Ah! I entered the certificate details into Plesk wrong, which is why the intermediate certificate was missing. Everything seems to be working now. Thank you for the sanity check!

We use Let's Encrypt certificates and I noticed a short while ago that our sites are down on many devices. My main site is https://socialattache.com and I get a certificate error now on iPhone XS software 14.8 Safari as well as on OSX 10.15.7 using Chrome or Safari.

The certificate for this domain doesn't expire until November so it appears it's not a certificate expiry issue but likely the root certificate expiry I'm reading about. We create our SSL certificates using the Acme PHP library that we call periodically to create/update our certificates.

These don't seem to be "old" devices so I expect there's something that needs to be done on our end to get them working again?

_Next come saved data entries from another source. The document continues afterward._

-- ==== Sys2Proof/Machine/Registers.lean ====
section
/-! DEFINITION. The 32 register transactions (42_controller.md R180 to R213): a write changes only the field it names and
answers `t_done`; a read changes no state and answers the byte (R181). -/

namespace Sys2Proof.Machine

/-- `WR.<reg> c, v` (R181): channel c's page register takes the byte, and the host is answered. -/
def writePage (c : Chan) (r : Reg) (v : Byte) (s : State) : State :=
  reply .done (s.modCh c fun k => k.writeReg r v)

/-- `RD.<reg> c` (R181): the host is answered with the byte, and nothing else changes. -/
def readPage (c : Chan) (r : Reg) (s : State) : State :=
  reply (.data ((s.ch c).readReg s.cfg r)) s

/-- WR.CTRL (R182). -/
def execWrCtrl (c : Chan) (v : Byte) (s : State) : Host.Outcome State Fault Refusal := .next (writePage c .ctrl v s)

/-- WR.TGT (R183). -/
def execWrTgt (c : Chan) (v : Byte) (s : State) : Host.Outcome State Fault Refusal := .next (writePage c .tgt v s)

/-- WR.SRCL (R184). -/
def execWrSrcl (c : Chan) (v : Byte) (s : State) : Host.Outcome State Fault Refusal := .next (writePage c .srcl v s)

/-- WR.SRCH (R185). -/
def execWrSrch (c : Chan) (v : Byte) (s : State) : Host.Outcome State Fault Refusal := .next (writePage c .srch v s)

/-- WR.SRCB (R186). -/
def execWrSrcb (c : Chan) (v : Byte) (s : State) : Host.Outcome State Fault Refusal := .next (writePage c .srcb v s)

/-- WR.SIZEL (R187). -/
def execWrSizel (c : Chan) (v : Byte) (s : State) : Host.Outcome State Fault Refusal := .next (writePage c .sizel v s)

/-- WR.SIZEH (R188). -/
def execWrSizeh (c : Chan) (v : Byte) (s : State) : Host.Outcome State Fault Refusal := .next (writePage c .sizeh v s)

/-- WR.IBANK (R189). -/
def execWrIbank (c : Chan) (v : Byte) (s : State) : Host.Outcome State Fault Refusal := .next (writePage c .ibank v s)

/-- WR.HADRL (R190). -/
def execWrHadrl (c : Chan) (v : Byte) (s : State) : Host.Outcome State Fault Refusal := .next (writePage c .hadrl v s)

/-- WR.HADRH (R191). -/
def execWrHadrh (c : Chan) (v : Byte) (s : State) : Host.Outcome State Fault Refusal := .next (writePage c .hadrh v s)

/-- WR.LINE (R192). -/
def execWrLine (c : Chan) (v : Byte) (s : State) : Host.Outcome State Fault Refusal := .next (writePage c .line v s)

/-- WR.SCRB (R193). -/
def execWrScrb (c : Chan) (v : Byte) (s : State) : Host.Outcome State Fault Refusal := .next (writePage c .scrb v s)

/-- WR.RSVC (R194). -/
def execWrRsvc (c : Chan) (v : Byte) (s : State) : Host.Outcome State Fault Refusal := .next (writePage c .rsvc v s)

/-- WR.RSVD (R195). -/
def execWrRsvd (c : Chan) (v : Byte) (s : State) : Host.Outcome State Fault Refusal := .next (writePage c .rsvd v s)

/-- WR.RSVE (R196). -/
def execWrRsve (c : Chan) (v : Byte) (s : State) : Host.Outcome State Fault Refusal := .next (writePage c .rsve v s)

/-- WR.SCRF (R197). -/
def execWrScrf (c : Chan) (v : Byte) (s : State) : Host.Outcome State Fault Refusal := .next (writePage c .scrf v s)

/-- RD.CTRL (R198). -/
def execRdCtrl (c : Chan) (s : State) : Host.Outcome State Fault Refusal := .next (readPage c .ctrl s)

/-- RD.TGT (R199). -/
def execRdTgt (c : Chan) (s : State) : Host.Outcome State Fault Refusal := .next (readPage c .tgt s)

/-- RD.SRCL (R200). -/
def execRdSrcl (c : Chan) (s : State) : Host.Outcome State Fault Refusal := .next (readPage c .srcl s)

/-- RD.SRCH (R201). -/
def execRdSrch (c : Chan) (s : State) : Host.Outcome State Fault Refusal := .next (readPage c .srch s)

/-- RD.SRCB (R202). -/
def execRdSrcb (c : Chan) (s : State) : Host.Outcome State Fault Refusal := .next (readPage c .srcb s)

/-- RD.SIZEL (R203). -/
def execRdSizel (c : Chan) (s : State) : Host.Outcome State Fault Refusal := .next (readPage c .sizel s)

/-- RD.SIZEH (R204). -/
def execRdSizeh (c : Chan) (s : State) : Host.Outcome State Fault Refusal := .next (readPage c .sizeh s)

/-- RD.IBANK (R205). -/
def execRdIbank (c : Chan) (s : State) : Host.Outcome State Fault Refusal := .next (readPage c .ibank s)

/-- RD.HADRL (R206). -/
def execRdHadrl (c : Chan) (s : State) : Host.Outcome State Fault Refusal := .next (readPage c .hadrl s)

/-- RD.HADRH (R207). -/
def execRdHadrh (c : Chan) (s : State) : Host.Outcome State Fault Refusal := .next (readPage c .hadrh s)

/-- RD.LINE (R208). -/
def execRdLine (c : Chan) (s : State) : Host.Outcome State Fault Refusal := .next (readPage c .line s)

/-- RD.SCRB (R209). -/
def execRdScrb (c : Chan) (s : State) : Host.Outcome State Fault Refusal := .next (readPage c .scrb s)

/-- RD.RSVC (R210). -/
def execRdRsvc (c : Chan) (s : State) : Host.Outcome State Fault Refusal := .next (readPage c .rsvc s)

/-- RD.RSVD (R211). -/
def execRdRsvd (c : Chan) (s : State) : Host.Outcome State Fault Refusal := .next (readPage c .rsvd s)

/-- RD.RSVE (R212). -/
def execRdRsve (c : Chan) (s : State) : Host.Outcome State Fault Refusal := .next (readPage c .rsve s)

/-- RD.SCRF (R213). -/
def execRdScrf (c : Chan) (s : State) : Host.Outcome State Fault Refusal := .next (readPage c .scrf s)

end Sys2Proof.Machine
end

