-- ==== Sys2Proof/Safety.lean ====
section
/-! DEFINITION. What claims mean by a good configuration, an idle block, a clean run, and the parts of a trace. -/

namespace Sys2Proof.Machine

/-- An admissible configuration: `a_gate` meets the four cases that "every choice must meet" (20_memory.md R66). -/
def admissible (cfg : Config) : Bool :=
  !validA cfg 0x2140 && validA cfg 0x1234 && !validA cfg 0x4200 && !validA cfg 0x4305

/-- Between top-level transactions no orchestration is running (10_state.md R43, 42_controller.md R223). -/
def State.idle (s : State) : Prop := s.running = false

/-- A clean run: no transaction was refused (10_state.md R44, 70_reset_and_hazards.md R280). -/
def State.clean (s : State) : Prop := s.refused = false

/-- The invariant of the block between top-level transactions: idle, under an admissible configuration. -/
def State.Inv (s : State) : Prop := s.running = false ∧ admissible s.cfg = true

/-- The host issues nothing re-entrantly at the bus accesses to come (20_memory.md R75 allows it to). -/
def State.quiet (s : State) : Prop := ∀ t ∈ s.turns, t.reentrant = []

/-- The cycle-units an event carries (30_encoding.md R90). -/
def PortEvent.units : PortEvent → Nat
  | .charge n => n
  | .read _ _ => 0
  | .write _ _ => 0

/-- The cycle-units of a list of events. -/
def unitsOf (es : List PortEvent) : Nat := (es.map PortEvent.units).sum

/-- The bus address of an access; none for a charge. -/
def PortEvent.busAddr : PortEvent → Option Addr
  | .charge _ => none
  | .read a _ => some a
  | .write a _ => some a

/-- The bus accesses of a trace (70_reset_and_hazards.md R280): what is left without the charges. -/
def accessesOf (es : List PortEvent) : List PortEvent := es.filter fun e => e.busAddr.isSome

/-- An access the bus path may issue: the A-bus path only at addresses the gate accepts (20_memory.md R68, R69), the B-bus
path only in the page of R62. -/
def PortEvent.permitted (cfg : Config) (e : PortEvent) : Prop :=
  ∀ a, e.busAddr = some a → gated cfg a = false ∨ ∃ off, a = bBusAddr cfg off

/-- An address of the block's own register page in any bank whose bit 6 is 0 (20_memory.md R66's DMA-register range,
R81). -/
def inRegisterPage (a : Addr) : Bool := a &&& 0x40FF80 == 0x004300

/-- What a top-level raw transaction is answered when it ends, from the state it was issued in: ReservedEncoding for a
reserved header, whatever `running` holds (60_exceptions.md R243, R247); else by the kind's data out (30_encoding.md R92):
the byte read for RD, the query's bit for HFIN, ReentrantCommand for a command issued while `running` (R243), and for the
others `t_done` without data. -/
def answerTo (q : Txn) (s : State) : Reply :=
  if q.wf then
    match (hdrKind q.hdr).toNat with
    | 0x1 => .data ((s.ch (hdrCh q.hdr)).readReg s.cfg (regAt (hdrOff q.hdr)))
    | 0x4 => if s.running then .refused .reentrantCommand else .done
    | 0x5 => if s.running then .refused .reentrantCommand else .done
    | 0x6 => if s.running then .refused .reentrantCommand else .done
    | 0x7 => if s.running then .refused .reentrantCommand else .done
    | 0x8 => .data (if hdmaFinished s then 0x01 else 0x00)
    | _ => .done   -- kinds 0x0, 0x2 and 0x3
  else .refused .reservedEncoding

/-- What is left of a channel when the fields the engine writes are blanked: `hdma_enable`, the CTRL fields, the target, the
banks and the scratch byte, each of which only the host's transactions write (10_state.md R22 to R29, R31, R33, R36). -/
def Channel.hostOwned (k : Channel) : Channel :=
  { k with
    enable := false, sourceAddress := 0, transferSize := 0, hdmaAddress := 0, lineCounter := 0,
    indirectAddress := 0, hdmaCompleted := false, hdmaDoTransfer := false }

/-- What is left of a channel when the fields without effect on any transfer are blanked: `unused` (40_general_dma.md
R137), `reverse_transfer` (R136) and `scratch` (10_state.md R36). -/
def Channel.effective (k : Channel) : Channel :=
  { k with unused := false, reverseTransfer := false, scratch := 0 }

/-- Two states that differ at most in the fields without effect on any transfer, in `cycles`, which the block never reads
(60_exceptions.md R251), and in the answers given to the host. -/
structure State.SameEffect (s t : State) : Prop where
  channels : ∀ c, (s.ch c).effective = (t.ch c).effective
  status : s.status = t.status
  running : s.running = t.running
  refused : s.refused = t.refused
  cfg : s.cfg = t.cfg
  requests : s.requests = t.requests
  turns : s.turns = t.turns
  trace : s.trace = t.trace
  draws : s.draws = t.draws

/-- What a register write has to be (42_controller.md R181, 30_encoding.md R93): the headers of its row decode to it with
the channel of bits 6:4, and at top level and re-entrantly alike it changes channel c as `f` says, answers `t_done`, and
changes nothing else. -/
def WritesRegister (pattern : BitVec 16) (write : Chan → Byte → Instr) (f : Byte → Channel → Channel) : Prop :=
  (∀ h v, h &&& 0xFF8F = pattern → decode ⟨h, v⟩ = .ok (write (h.extractLsb' 4 3).toFin v)) ∧
  ∀ c v (s : State),
    exec (write c v) s =
      .next { s with channels := s.channels.set c (f v s.channels[c]), replies := s.replies ++ [.done] } ∧
    reenterInstr (write c v) s =
      { s with channels := s.channels.set c (f v s.channels[c]), replies := s.replies ++ [.done] }

/-- What a register read has to be (42_controller.md R181, 30_encoding.md R93): the headers of its row decode to it with
the channel of bits 6:4, whatever the data byte (R95), and at top level and re-entrantly alike it answers the byte `f` says
and changes nothing else. -/
def ReadsRegister (pattern : BitVec 16) (read : Chan → Instr) (f : Config → Channel → Byte) : Prop :=
  (∀ h v, h &&& 0xFF8F = pattern → decode ⟨h, v⟩ = .ok (read (h.extractLsb' 4 3).toFin)) ∧
  ∀ c (s : State),
    exec (read c) s = .next { s with replies := s.replies ++ [.data (f s.cfg s.channels[c])] } ∧
    reenterInstr (read c) s = { s with replies := s.replies ++ [.data (f s.cfg s.channels[c])] }

/-- 60_exceptions.md R243: a command issued while an orchestration is running changes nothing but the mark, and is answered
ReentrantCommand, at top level and re-entrantly alike. -/
def RefusedWhileRunning (i : Instr) : Prop :=
  ∀ s : State,
    (s.running = true →
      exec i s = .next { s with refused := true, replies := s.replies ++ [.refused .reentrantCommand] }) ∧
    reenterInstr i s = { s with refused := true, replies := s.replies ++ [.refused .reentrantCommand] }

end Sys2Proof.Machine
end

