-- ==== Sys2Proof/Laws/Reads.lean ====
section
/-! SUPPORT. The operations that write nothing to the bus: Reload and all that is made of it, whatever the host does
meanwhile (41_hdma.md R155: "the bus (reads only)"). -/

namespace Sys2Proof.Machine

/-- The events added to the trace hold no bus write. -/
def ReadsOnly (s t : State) : Prop := ∃ es, t.trace = s.trace ++ es ∧ ∀ a v, PortEvent.write a v ∉ es

theorem ReadsOnly.of_trace {s t : State} (h : t.trace = s.trace) : ReadsOnly s t := ⟨[], by simp [h], by simp⟩

theorem ReadsOnly.refl (s : State) : ReadsOnly s s := .of_trace rfl

theorem ReadsOnly.trans {s t u : State} (h : ReadsOnly s t) (k : ReadsOnly t u) : ReadsOnly s u := by
  obtain ⟨es, h1, h2⟩ := h
  obtain ⟨fs, k1, k2⟩ := k
  exact ⟨es ++ fs, by rw [k1, h1, List.append_assoc], fun a v hm => (List.mem_append.1 hm).elim (h2 a v) (k2 a v)⟩

theorem readsOnly_charge (n : Nat) (s : State) : ReadsOnly s (charge n s) := ⟨[.charge n], rfl, by simp⟩

theorem readsOnly_abusRead (a : Addr) (s : State) : ReadsOnly s (abusRead a s).2 := by
  unfold abusRead
  split
  · exact .refl s
  · obtain ⟨-, h, -⟩ := memRead_frame a s
    exact ⟨[.read a (nextByte s)], h, by simp⟩

theorem readsOnly_tableByte (c : Chan) (s : State) : ReadsOnly s (tableByte c s).2 :=
  ((readsOnly_charge 8 s).trans (readsOnly_abusRead _ _)).trans (.of_trace rfl)

theorem readsOnly_loadPointer (c : Chan) (s : State) : ReadsOnly s (loadPointer c s) :=
  ((readsOnly_tableByte c s).trans (readsOnly_tableByte c _)).trans (.of_trace rfl)

theorem readsOnly_reload (c : Chan) (s : State) : ReadsOnly s (reload c s) := by
  have h : ReadsOnly s (loadCount c (tableByte c s).1 (tableByte c s).2) :=
    (readsOnly_tableByte c s).trans (.of_trace rfl)
  unfold reload
  simp only
  split
  · split
    · exact h.trans (readsOnly_loadPointer c _)
    · exact h
  · exact .refl s

theorem readsOnly_setup (c : Chan) (s : State) : ReadsOnly s (setup c s) := by
  have h : ReadsOnly s (s.modCh c fun k => { k with hdmaDoTransfer := true }) := .of_trace rfl
  unfold setup
  simp only
  split
  · exact h
  · exact (h.trans (.of_trace rfl)).trans (readsOnly_reload c _)

theorem readsOnly_advance (c : Chan) (s : State) : ReadsOnly s (advance c s) := by
  unfold advance
  split
  · exact ReadsOnly.trans (.of_trace rfl) (readsOnly_reload c _)
  · exact .refl s

/-- An HDMASETUP's orchestration writes nothing to the bus (42_controller.md R218). -/
theorem readsOnly_doHdmaSetup (s : State) : ReadsOnly s (doHdmaSetup s) :=
  (readsOnly_charge s.cfg.kHsetup s).trans
    ((forChannels_rel ReadsOnly.refl (fun _ _ _ => ReadsOnly.trans) readsOnly_setup
      (charge s.cfg.kHsetup { s with running := true })).trans (.of_trace rfl))

end Sys2Proof.Machine
end

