/-- R121 on every channel: the overhead is all that is left of the run, beside `status`. -/
theorem doDmaRun_of_disabled {s : State} (h : ∀ c, (s.ch c).enable = false) :
    doDmaRun s = { s.started s.cfg.kDma with status := true, running := false } := by
  have hpass : forChannels runGeneralDma (s.started s.cfg.kDma) = s.started s.cfg.kDma :=
    forChannels_eq_self fun c => runGeneralDma_of_disabled (h c)
  exact congrArg (fun t : State => { t with status := true, running := false }) hpass

/-- Settles O28: RESET leaves no channel active, and none enabled. -/
theorem afterResetNothingRuns : Obligations.AfterResetNothingRuns := by
  unfold Obligations.AfterResetNothingRuns
  intro s t hidle h
  rw [exec_reset_of_idle hidle] at h
  cases h
  have hch : ∀ c, (reply .done (resetChannels s)).ch c = (s.ch c).disarm := ch_resetChannels s
  have hidle' : (reply .done (resetChannels s)).running = false := (hostOnly_resetChannels s).running.trans hidle
  generalize reply .done (resetChannels s) = t at hch hidle' ⊢
  have hinactive : ∀ c, ¬((t.ch c).hdmaEnable = true ∧ (t.ch c).hdmaCompleted = false) := by simp [hch, Channel.disarm]
  have hdisabled : ∀ c, (t.ch c).enable = false := fun c => by rw [hch, Channel.disarm]
  obtain ⟨-, hfin⟩ := hfinAnswersWhetherNoChannelIsActive
  refine ⟨((hfin t).1 hinactive).1, reply .done (doDmaRun t), by rw [exec_dmarun, command_of_idle hidle'], ?_⟩
  rw [doDmaRun_of_disabled hdisabled]
  exact ⟨rfl, rfl, rfl⟩

theorem ch_powerOn (draw : Vector Channel 8) (n : Nat) (b : Bool) (cfg : Config) (c : Chan) :
    (State.powerOn draw n b cfg).ch c = draw[c].disarm := by
  fin_cases c <;> rfl

/-- Settles O53: every channel is the drawn one, disarmed. -/
theorem powerOnArmsNothing : Obligations.PowerOnArmsNothing := by
  unfold Obligations.PowerOnArmsNothing
  exact fun draw n b cfg => ⟨ch_powerOn draw n b cfg, rfl, rfl, rfl, rfl, rfl⟩

theorem inv_powerOn (draw : Vector Channel 8) (n : Nat) (b : Bool) {cfg : Config} (h : admissible cfg = true) :
    (State.powerOn draw n b cfg).Inv :=
  ⟨rfl, h⟩

/-- Settles O54: the state after reset is a power-on, under the default gate, which O36 found admissible. -/
theorem resetMeetsTheInvariant : Obligations.ResetMeetsTheInvariant := by
  unfold Obligations.ResetMeetsTheInvariant
  obtain ⟨hdefault, -⟩ := defaultGateRejectsFourPages
  exact ⟨inv_powerOn _ _ _ hdefault, ⟨_, _, _, rfl⟩, fun draw n b _ => inv_powerOn draw n b⟩

/-- What R263 forbids does not happen: `cycles` does not fall, and `status` and the mark stay where they are set. -/
structure ClearsNothing (s t : State) : Prop where
  cycles : s.cycles ≤ t.cycles
  status : s.status = true → t.status = true
  refused : s.refused = true → t.refused = true

/-- Where none of the three changes, none is cleared. -/
theorem ClearsNothing.of_frame {s t : State} (hcycles : t.cycles = s.cycles) (hstatus : t.status = s.status)
    (hrefused : t.refused = s.refused) : ClearsNothing s t :=
  ⟨hcycles.ge, hstatus.trans, hrefused.trans⟩

theorem ClearsNothing.trans {s t u : State} (h : ClearsNothing s t) (k : ClearsNothing t u) : ClearsNothing s u :=
  ⟨h.cycles.trans k.cycles, k.status ∘ h.status, k.refused ∘ h.refused⟩

theorem Accounted.cycles_le {s t : State} (h : Accounted s t) : s.cycles ≤ t.cycles := by
  obtain ⟨-, es, -, hcycles⟩ := h
  exact hcycles ▸ Nat.le_add_right _ _

theorem HostOnly.clearsNothing {s t : State} (h : HostOnly s t) : ClearsNothing s t :=
  ⟨h.cycles.ge, h.status.trans, h.refused⟩

theorem Orchestrated.clearsNothing {s t : State} (h : Orchestrated s t) : ClearsNothing s t :=
  ⟨h.accounted.cycles_le, fun _ => h.status, h.refused⟩

/-- Settles O58: neither the host's transactions nor the orchestrations clear any of the three, so no step does. -/
theorem statusAndMarkAreNeverCleared : Obligations.StatusAndMarkAreNeverCleared := by
  unfold Obligations.StatusAndMarkAreNeverCleared
  intro s t h
  obtain ⟨hcycles, hstatus, hrefused⟩ : ClearsNothing s t :=
    step_rel (fun _ => .of_frame rfl rfl rfl) (fun _ _ _ => .trans) (fun _ _ => HostOnly.clearsNothing)
      (fun _ _ => Orchestrated.clearsNothing) (fun _ _ => .of_frame rfl rfl rfl) h
  exact ⟨hcycles, hstatus, hrefused⟩

end Sys2Proof.Machine
end

section
/-! Costs (70_reset_and_hazards.md R278, R279): a complete general DMA exactly, and an HDMARUN and an HDMASETUP by a bound
that holds whatever the host does at the accesses. Each visit to a channel has a bound of its own, and bounds add up over a
pass. -/

namespace Sys2Proof.Machine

The Devil is in the details...
This is what your site is serving:

---
Certificate chain
 0 s:/CN=socialattache.com
   i:/C=US/O=Let's Encrypt/CN=R3
 1 s:/C=US/O=Let's Encrypt/CN=Let's Encrypt Authority X3
   i:/O=Digital Signature Trust Co./CN=DST Root CA X3
---

This is an example of what it should be serving (now):

---
Certificate chain
 0 s:/CN=community.letsencrypt.org
   i:/C=US/O=Let's Encrypt/CN=R3
 1 s:/C=US/O=Let's Encrypt/CN=R3
   i:/C=US/O=Internet Security Research Group/CN=ISRG Root X1
 2 s:/C=US/O=Internet Security Research Group/CN=ISRG Root X1
   i:/O=Digital Signature Trust Co./CN=DST Root CA X3
---

One question I have not yet been able to understand is how modern devices will be able to use the default string if the ISRG Root X1 certificate depends on the DST Root CA X3 certificate that will expire on September 30. It's okay that Android doesn't consider the expiration date (notAfter field) to create a chain of trust, but what about the other systems that consider that field?